Task to complete: Only certain lines below are wanted: those starting at the line containing "which rules of" and ending at the line containing "waiting commands is", both included, each retyped exactly.

Data section:
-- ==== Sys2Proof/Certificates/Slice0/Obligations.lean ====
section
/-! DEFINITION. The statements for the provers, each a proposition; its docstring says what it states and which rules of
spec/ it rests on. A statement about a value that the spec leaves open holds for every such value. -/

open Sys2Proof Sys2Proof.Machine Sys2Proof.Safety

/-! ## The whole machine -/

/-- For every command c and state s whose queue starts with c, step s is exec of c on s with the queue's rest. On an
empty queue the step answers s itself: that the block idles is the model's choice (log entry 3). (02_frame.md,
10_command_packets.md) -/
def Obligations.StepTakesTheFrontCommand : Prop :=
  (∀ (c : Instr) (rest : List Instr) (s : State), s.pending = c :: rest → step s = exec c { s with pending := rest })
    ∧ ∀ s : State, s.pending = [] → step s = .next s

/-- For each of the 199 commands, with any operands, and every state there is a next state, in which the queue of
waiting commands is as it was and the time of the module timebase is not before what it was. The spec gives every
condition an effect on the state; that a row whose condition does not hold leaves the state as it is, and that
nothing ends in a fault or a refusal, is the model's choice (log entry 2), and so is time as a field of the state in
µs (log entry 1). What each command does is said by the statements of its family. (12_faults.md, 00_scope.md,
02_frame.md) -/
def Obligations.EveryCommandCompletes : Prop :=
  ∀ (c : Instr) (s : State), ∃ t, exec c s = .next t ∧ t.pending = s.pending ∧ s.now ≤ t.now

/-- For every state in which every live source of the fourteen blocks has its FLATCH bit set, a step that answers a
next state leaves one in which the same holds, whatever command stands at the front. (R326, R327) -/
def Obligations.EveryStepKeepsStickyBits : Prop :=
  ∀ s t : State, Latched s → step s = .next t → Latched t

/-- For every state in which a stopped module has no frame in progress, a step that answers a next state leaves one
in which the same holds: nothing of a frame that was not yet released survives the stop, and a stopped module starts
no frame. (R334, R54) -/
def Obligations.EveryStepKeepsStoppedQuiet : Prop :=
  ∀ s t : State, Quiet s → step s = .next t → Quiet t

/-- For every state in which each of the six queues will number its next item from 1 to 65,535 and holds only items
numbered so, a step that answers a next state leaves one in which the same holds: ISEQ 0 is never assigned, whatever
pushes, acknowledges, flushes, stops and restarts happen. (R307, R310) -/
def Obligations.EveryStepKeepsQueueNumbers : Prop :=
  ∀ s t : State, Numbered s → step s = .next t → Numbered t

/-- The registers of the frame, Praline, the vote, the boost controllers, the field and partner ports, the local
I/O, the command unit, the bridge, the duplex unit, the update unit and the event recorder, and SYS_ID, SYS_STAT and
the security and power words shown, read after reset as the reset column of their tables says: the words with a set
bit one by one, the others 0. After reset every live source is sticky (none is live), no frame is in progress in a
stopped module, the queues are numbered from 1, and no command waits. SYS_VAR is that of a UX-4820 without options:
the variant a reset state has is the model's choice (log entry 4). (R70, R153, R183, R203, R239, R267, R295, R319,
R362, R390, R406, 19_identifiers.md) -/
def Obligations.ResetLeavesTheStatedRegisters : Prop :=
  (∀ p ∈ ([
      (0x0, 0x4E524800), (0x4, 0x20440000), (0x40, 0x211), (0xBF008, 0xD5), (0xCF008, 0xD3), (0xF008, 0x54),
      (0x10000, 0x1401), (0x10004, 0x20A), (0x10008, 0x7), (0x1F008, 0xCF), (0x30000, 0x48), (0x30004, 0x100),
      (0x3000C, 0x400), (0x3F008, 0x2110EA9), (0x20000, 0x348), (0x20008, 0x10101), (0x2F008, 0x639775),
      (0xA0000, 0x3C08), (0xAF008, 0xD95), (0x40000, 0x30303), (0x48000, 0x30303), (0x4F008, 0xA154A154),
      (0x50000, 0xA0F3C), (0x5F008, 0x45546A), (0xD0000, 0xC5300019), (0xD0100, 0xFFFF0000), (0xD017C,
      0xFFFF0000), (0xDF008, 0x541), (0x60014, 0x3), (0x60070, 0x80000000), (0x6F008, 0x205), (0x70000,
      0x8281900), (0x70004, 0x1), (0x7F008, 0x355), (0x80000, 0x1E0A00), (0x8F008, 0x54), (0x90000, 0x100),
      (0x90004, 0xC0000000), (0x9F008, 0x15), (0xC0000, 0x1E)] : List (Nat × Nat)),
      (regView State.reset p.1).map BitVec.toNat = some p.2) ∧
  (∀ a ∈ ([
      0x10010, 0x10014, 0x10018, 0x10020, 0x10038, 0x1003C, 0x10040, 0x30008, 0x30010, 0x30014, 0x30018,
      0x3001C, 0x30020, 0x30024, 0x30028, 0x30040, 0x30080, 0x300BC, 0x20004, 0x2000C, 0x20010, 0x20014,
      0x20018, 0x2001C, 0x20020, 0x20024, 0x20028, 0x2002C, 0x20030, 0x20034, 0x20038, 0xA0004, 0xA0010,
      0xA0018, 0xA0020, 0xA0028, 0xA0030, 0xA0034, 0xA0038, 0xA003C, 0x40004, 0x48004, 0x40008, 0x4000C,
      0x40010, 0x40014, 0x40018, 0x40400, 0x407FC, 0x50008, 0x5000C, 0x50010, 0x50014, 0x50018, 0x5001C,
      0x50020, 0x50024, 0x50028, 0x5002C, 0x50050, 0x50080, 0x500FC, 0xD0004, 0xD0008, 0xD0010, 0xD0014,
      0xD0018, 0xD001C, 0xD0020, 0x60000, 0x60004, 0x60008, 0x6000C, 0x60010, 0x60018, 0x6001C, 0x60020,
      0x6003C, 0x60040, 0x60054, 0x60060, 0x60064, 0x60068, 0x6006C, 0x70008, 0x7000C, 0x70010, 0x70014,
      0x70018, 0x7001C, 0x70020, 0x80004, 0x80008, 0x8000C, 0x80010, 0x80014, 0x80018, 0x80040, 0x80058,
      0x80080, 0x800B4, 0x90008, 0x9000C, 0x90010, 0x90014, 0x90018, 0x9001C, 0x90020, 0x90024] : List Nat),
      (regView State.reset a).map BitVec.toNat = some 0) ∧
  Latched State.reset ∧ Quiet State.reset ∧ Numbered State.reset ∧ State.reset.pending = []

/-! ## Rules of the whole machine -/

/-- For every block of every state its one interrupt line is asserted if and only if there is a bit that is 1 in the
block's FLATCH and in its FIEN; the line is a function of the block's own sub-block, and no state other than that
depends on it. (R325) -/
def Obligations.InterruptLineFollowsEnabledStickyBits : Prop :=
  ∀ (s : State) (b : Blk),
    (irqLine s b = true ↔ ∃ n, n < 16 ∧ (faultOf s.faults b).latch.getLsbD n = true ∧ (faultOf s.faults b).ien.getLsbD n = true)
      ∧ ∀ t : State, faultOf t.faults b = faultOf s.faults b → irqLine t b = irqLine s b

Response for this exercise:
/-! DEFINITION. The statements for the provers, each a proposition; its docstring says what it states and which rules of
spec/ it rests on. A statement about a value that the spec leaves open holds for every such value. -/

open Sys2Proof Sys2Proof.Machine Sys2Proof.Safety

/-! ## The whole machine -/

/-- For every command c and state s whose queue starts with c, step s is exec of c on s with the queue's rest. On an
empty queue the step answers s itself: that the block idles is the model's choice (log entry 3). (02_frame.md,
10_command_packets.md) -/
def Obligations.StepTakesTheFrontCommand : Prop :=
  (∀ (c : Instr) (rest : List Instr) (s : State), s.pending = c :: rest → step s = exec c { s with pending := rest })
    ∧ ∀ s : State, s.pending = [] → step s = .next s

/-- For each of the 199 commands, with any operands, and every state there is a next state, in which the queue of
waiting commands is as it was and the time of the module timebase is not before what it was. The spec gives every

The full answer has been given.